The contrast between these influential viewpoints and Buddy’s own choices are nicely done and create evocative, thought-provoking descriptions about the wellsprings of not just individual choice, but evolving ideas on how to interact with others.

At each stage of Buddy’s life, these early influencers and their admonitions are explored as he absorbs conflicting messages, picks those which resonate with his nomad inclinations, and eventually comes full circle to settle down in a revised fashion. His brother has made a good life for himself…perhaps better than his own. This and other observations provoke him to further reflections about the course of his life: “Ray’s visit would pick away at him.
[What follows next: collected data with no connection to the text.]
-- ==== Sys2Proof/Machine/Step.lean ====
section
/-! DEFINITION. One step of the machine: the next agent of the interleaving moves (rules R10, R53). -/

namespace Sys2Proof.Machine

/-- One step: choose the agent, let it move. -/
def step (s : State) : Host.Outcome State Fault Refusal := takeTurn (chooseTurn s).1 (chooseTurn s).2

/-- `s` with a command word at the head of what the host executes, and the host next in the interleaving: the hardware
fetches nothing (R14), so a command comes to run by a host write to CMD (R20). The word is the low `nbits` bits of
`w`; a command word has 32 bits (R59). Log entry 7. -/
def State.withFetchWord (s : State) (nbits w : Nat) : State :=
  { s with
    program := asmCmd (BitVec.ofNat 32 (w % 2 ^ nbits)) :: s.program
    sched := .host :: s.sched }

end Sys2Proof.Machine
end

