-- ==== Sys2Proof/Laws/Ops.lean ====
section
/-! SUPPORT. What each shared operation can do, said once: the busy gate, the issue of a command, the acceptance arms,
the engine's steps, a register access, a host instruction, the choice of the next agent, a step. -/

namespace Sys2Proof.Machine

open Config

theorem busy_eq_false {s : State} : busy s = false ↔ s.phase = .idle := by simp [busy]

theorem busy_eq_true {s : State} : busy s = true ↔ s.phase ≠ .idle := by simp [busy]

theorem unlessBusy_idle (f : State → State) {s : State} (h : busy s = false) : unlessBusy f s = f s := by
  simp [unlessBusy, h]

theorem unlessBusy_busy (f : State → State) {s : State} (h : busy s = true) : unlessBusy f s = dropWrite s := by
  simp [unlessBusy, h]

/-- The acceptance arm of a command (R129). -/
def acceptArm : Instr → State → State
  | .nop => acceptNop
  | .derive => acceptDerive
  | .encrypt => acceptEncrypt
  | .decrypt => acceptDecrypt
  | .zeroize => acceptZeroize

/-- Every command always answers a next state: dropped while busy, its acceptance arm otherwise. -/
theorem exec_eq (i : Instr) (s : State) :
    exec i s = .next (unlessBusy (fun s => acceptArm i { s with lastOp := opcodeOf i }) s) := by cases i <;> rfl

theorem exec_idle (i : Instr) {s : State} (h : busy s = false) :
    exec i s = .next (acceptArm i { s with lastOp := opcodeOf i }) := by rw [exec_eq, unlessBusy_idle _ h]

theorem exec_busy (i : Instr) {s : State} (h : busy s = true) : exec i s = .next (dropWrite s) := by
  rw [exec_eq, unlessBusy_busy _ h]

/-- What an accepted DERIVE does: rejected, or started. -/
theorem acceptDerive_cases (s : State) :
    (SECRET_MAX < s.secretLen.toNat ∧ acceptDerive s = complete .invalidSecret s) ∨
    (s.secretLen.toNat ≤ SECRET_MAX ∧
      acceptDerive s =
        { startLong .derive s with
          keyValid := false, ksK0 := hkey (secretOperand s), ksBlk := 1, ksIter := 1,
          ksU := Bytes.zeros HLEN, ksT := Bytes.zeros HLEN }) := by
  unfold acceptDerive
  split
  · exact .inl ⟨‹_›, rfl⟩
  · exact .inr ⟨Nat.le_of_not_lt ‹_›, rfl⟩

/-- What an accepted ENCRYPT does: NoKey, InvalidBlockSize, or started. -/
theorem acceptEncrypt_cases (s : State) :
    (s.keyValid = false ∧ acceptEncrypt s = complete .noKey s) ∨
    (s.keyValid = true ∧ s.blockLen.toNat ≠ BLOCK ∧ acceptEncrypt s = complete .invalidBlockSize s) ∨
    (s.keyValid = true ∧ s.blockLen.toNat = BLOCK ∧
      acceptEncrypt s = { startLong .enc s with ciW := xorBytes s.blockIn (prekey s.km), ciRnd := 0 }) := by
  unfold acceptEncrypt
  split
  · exact .inl ⟨‹_›, rfl⟩
  · split
    · exact .inr (.inl ⟨by simpa using ‹¬s.keyValid = false›, ‹_›, rfl⟩)
    · exact .inr (.inr ⟨by simpa using ‹¬s.keyValid = false›, by simpa using ‹¬s.blockLen.toNat ≠ BLOCK›, rfl⟩)

/-- What an accepted DECRYPT does: NoKey, InvalidBlockSize, or started. -/
theorem acceptDecrypt_cases (s : State) :
    (s.keyValid = false ∧ acceptDecrypt s = complete .noKey s) ∨
    (s.keyValid = true ∧ s.blockLen.toNat ≠ BLOCK ∧ acceptDecrypt s = complete .invalidBlockSize s) ∨
    (s.keyValid = true ∧ s.blockLen.toNat = BLOCK ∧
      acceptDecrypt s = { startLong .dec s with ciW := xorBytes s.blockIn (postkey s.km), ciRnd := 9 }) := by
  unfold acceptDecrypt
  split
  · exact .inl ⟨‹_›, rfl⟩
  · split
    · exact .inr (.inl ⟨by simpa using ‹¬s.keyValid = false›, ‹_›, rfl⟩)
    · exact .inr (.inr ⟨by simpa using ‹¬s.keyValid = false›, by simpa using ‹¬s.blockLen.toNat ≠ BLOCK›, rfl⟩)

/-- The three things one DERIVE step can do (R92). -/
theorem deriveStep_cases (s : State) :
    (∃ h : s.ksIter.val < ITER,
      deriveStep s = { s with ksU := deriveU s, ksT := deriveT s, ksIter := ⟨s.ksIter.val + 1, Nat.succ_lt_succ h⟩ }) ∨
    (s.ksIter.val = ITER ∧ ∃ h : s.ksBlk.val < KS_BLOCKS,
      deriveStep s =
        { s with
          km := deriveKm s, ksBlk := ⟨s.ksBlk.val + 1, Nat.succ_lt_succ h⟩, ksIter := 1,
          ksU := Bytes.zeros HLEN, ksT := Bytes.zeros HLEN }) ∨
    (s.ksIter.val = ITER ∧ s.ksBlk.val = KS_BLOCKS ∧ deriveStep s = deriveComplete { s with km := deriveKm s }) := by
  have hi := s.ksIter.isLt
  have hb := s.ksBlk.isLt
  unfold deriveStep
  split
  · exact .inl ⟨‹_›, rfl⟩
  · split
    · exact .inr (.inl ⟨by omega, ‹_›, rfl⟩)
    · exact .inr (.inr ⟨by omega, by omega, rfl⟩)

/-- The two things one ENCRYPT step can do (R111, R112). -/
theorem encStep_cases (s : State) :
    (∃ h : s.ciRnd.val < ROUNDS - 1,
      encStep s = { s with ciW := stepRound s, ciRnd := ⟨s.ciRnd.val + 1, Nat.add_lt_of_lt_sub h⟩ }) ∨
    (s.ciRnd.val = ROUNDS - 1 ∧ encStep s = encFinish (stepRound s) s) := by
  have hr := s.ciRnd.isLt
  unfold encStep
  split
  · exact .inl ⟨‹_›, rfl⟩
  · exact .inr ⟨by omega, rfl⟩

/-- The two things one DECRYPT step can do (R113, R114). -/
theorem decStep_cases (s : State) :
    (0 < s.ciRnd.val ∧
      decStep s =
        { s with
          ciW := stepRound s
          ciRnd := ⟨s.ciRnd.val - 1, Nat.lt_of_le_of_lt (Nat.sub_le _ _) s.ciRnd.isLt⟩ }) ∨
    (s.ciRnd.val = 0 ∧ decStep s = decFinish (stepRound s) s) := by
  unfold decStep
  split
  · exact .inl ⟨‹_›, rfl⟩
  · exact .inr ⟨Nat.eq_zero_of_not_pos ‹_›, rfl⟩

theorem engineStep_idle {s : State} (h : s.phase = .idle) : engineStep s = s := by simp [engineStep, h]

theorem engineStep_derive {s : State} (h : s.phase = .derive) : engineStep s = deriveStep s := by simp [engineStep, h]

theorem engineStep_enc {s : State} (h : s.phase = .enc) : engineStep s = encStep s := by simp [engineStep, h]

theorem engineStep_dec {s : State} (h : s.phase = .dec) : engineStep s = decStep s := by simp [engineStep, h]

/-- An issued word always answers a next state. -/
theorem issueWord_eq (w : Word) (s : State) :
    issueWord w s =
      .next (unlessBusy (fun s =>
        match decode w with
        | .ok i => acceptArm i { s with lastOp := opcodeOf i }
        | .error _ => complete .illegalCommand { s with lastOp := 0xF#4 }) s) := by
  unfold issueWord
  cases decode w with
  | ok i => exact exec_eq i s
  | error e => rfl

/-- What a register write can do (R42). -/
theorem writeReg_eq (r : Reg) (w : Word) (s : State) :
    writeReg r w s = .next (
      match r with
      | .id | .param0 | .param1 | .blockOut _ => s
      | .ctrl => writeCtrl w s
      | .status => writeStatus w s
      | .cmd => unlessBusy (fun s =>
        match decode w with
        | .ok i => acceptArm i { s with lastOp := opcodeOf i }
        | .error _ => complete .illegalCommand { s with lastOp := 0xF#4 }) s
      | .secretLen => unlessBusy (storeSecretLen w) s
      | .blockLen => unlessBusy (storeBlockLen w) s
      | .secret k => unlessBusy (storeSecret k w) s
      | .blockIn k => unlessBusy (storeBlockIn k w) s) := by
  cases r <;> first | rfl | exact issueWord_eq w s

theorem accessReg_some {off : BitVec 12} {size : Nat} {r : Reg} (h : accessReg off size = some r) :
    size = 4 ∧ off.toNat % 4 = 0 ∧ regOfWord (off.toNat / 4) = some r := by
  unfold accessReg at h
  split at h
  · exact ⟨‹_ ∧ _›.1, ‹_ ∧ _›.2, h⟩
  · cases h

/-- A bus write that answers a next state reached a register. -/
theorem busWrite_next {off : BitVec 12} {size : Nat} {w : Word} {s t : State} (h : busWrite off size w s = .next t) :
    ∃ r, accessReg off size = some r ∧ writeReg r w s = .next t := by
  unfold busWrite at h
  split at h
  · exact ⟨_, ‹_›, h⟩
  · cases h

/-- The next agent's choice touches the schedule and its two counters alone. -/
theorem chooseTurn_state (s : State) :
    (chooseTurn s).2 =
      { s with
        sched := (chooseTurn s).2.sched, waited := (chooseTurn s).2.waited, tick := (chooseTurn s).2.tick } := by
  unfold chooseTurn
  split
  · rfl
  · split
    · rfl
    · rfl
    · split <;> rfl

@[simp] theorem chooseTurn_hw (s : State) : (chooseTurn s).2.hw = s.hw := by rw [chooseTurn_state]; rfl

@[simp] theorem chooseTurn_program (s : State) : (chooseTurn s).2.program = s.program := by rw [chooseTurn_state]

@[simp] theorem chooseTurn_obs (s : State) : (chooseTurn s).2.obs = s.obs := by rw [chooseTurn_state]

theorem chooseTurn_sched {s : State} {t : Turn} {rest : List Turn} (h : s.sched = t :: rest) :
    chooseTurn s = (t, { s with sched := rest }) := by simp [chooseTurn, h]

/-- With no entry in the schedule and both agents enabled: the host until its free number of steps is used up, then the
engine. -/
theorem chooseTurn_free {s : State} (hs : s.sched = []) (hp : s.program ≠ []) (hb : busy s = true) :
    (s.waited < Config.freeHostTurns s.tick ∧ chooseTurn s = (.host, { s with waited := s.waited + 1 })) ∨
    (Config.freeHostTurns s.tick ≤ s.waited ∧ chooseTurn s = (.engine, { s with waited := 0, tick := s.tick + 1 })) := by
  cases hq : s.program with
  | nil => exact absurd hq hp
  | cons op rest =>
    by_cases h : s.waited < Config.freeHostTurns s.tick
    · exact .inl ⟨h, by simp [chooseTurn, hs, hq, hb, h]⟩
    · exact .inr ⟨Nat.le_of_not_lt h, by simp [chooseTurn, hs, hq, hb, h]⟩

/-- With no entry in the schedule and the host alone enabled, the host moves. -/
theorem chooseTurn_host {s : State} (hs : s.sched = []) (hp : s.program ≠ []) (hb : busy s = false) :
    chooseTurn s = (.host, s) := by
  cases hq : s.program with
  | nil => exact absurd hq hp
  | cons op rest => simp [chooseTurn, hs, hq, hb]

/-- With no entry in the schedule and no host instruction left, the engine moves. -/
theorem chooseTurn_engine {s : State} (hs : s.sched = []) (hp : s.program = []) : chooseTurn s = (.engine, s) := by
  simp [chooseTurn, hs, hp]

/-- What a step that answers a next state did: the engine's step, a reset, or a host step. -/
theorem step_cases {s t : State} (h : step s = .next t) :
    ((chooseTurn s).1 = .engine ∧ t = engineStep (chooseTurn s).2) ∨
    ((chooseTurn s).1 = .reset ∧ t = assertReset (chooseTurn s).2) ∨
    ((chooseTurn s).1 = .host ∧ hostStep (chooseTurn s).2 = .next t) := by
  unfold step takeTurn at h
  split at h
  · exact .inr (.inr ⟨‹_›, h⟩)
  · exact .inl ⟨‹_›, by cases h; rfl⟩
  · exact .inr (.inl ⟨‹_›, by cases h; rfl⟩)

/-- What a host step that answers a next state did: nothing left to do, a write, or a read (which changes no element of
the hardware). -/
theorem hostStep_cases {s t : State} (h : hostStep s = .next t) :
    (s.program = [] ∧ t = s) ∨
    (∃ off size w rest, s.program = .write off size w :: rest ∧ busWrite off size w { s with program := rest } = .next t) ∨
    (t.hw = s.hw ∧ ∃ v, t.obs = s.obs ++ [v]) := by
  unfold hostStep at h
  split at h
  · exact .inl ⟨‹_›, by cases h; rfl⟩
  · rename_i op rest hp
    cases op with
    | write off size w => exact .inr (.inl ⟨off, size, w, rest, hp, h⟩)
    | read off size =>
      simp only [runHostOp] at h
      split at h
      · cases h; exact .inr (.inr ⟨rfl, _, rfl⟩)
      · cases h
    | check off v =>
      simp only [runHostOp] at h
      split at h
      · split at h
        · cases h; exact .inr (.inr ⟨rfl, _, rfl⟩)
        · cases h
      · cases h
    | poll off mask v =>
      simp only [runHostOp] at h
      split at h
      · rename_i x _
        cases h
        refine .inr (.inr ⟨?_, x, ?_⟩)
        · split <;> rfl
        · simp only [observe]; split <;> rfl
      · cases h

end Sys2Proof.Machine
end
He’d go over and over it and he wouldn’t be able to leave it alone.”

Under Catharine Leggett’s observational pen, characters, setting, and options come alive. Buddy now has all the time in the world to reflect, until something changes. He’s always thought he deserved what happened to him in his life. In the end, now, he’s not so sure. The central event that changes everything is slowly revealed in a series of scenes that build to a satisfying crescendo of self-realization and discovery.

The Way to Go Home is all about reaching through time to reconsider trauma and its lasting influences. As the story winds through Buddy’s world, readers will find it a literary work packed with history, changing perspectives, and characters that live and breathe with a sense of reality that’s too rarely seen in fiction but which is more than alive and kicking, here.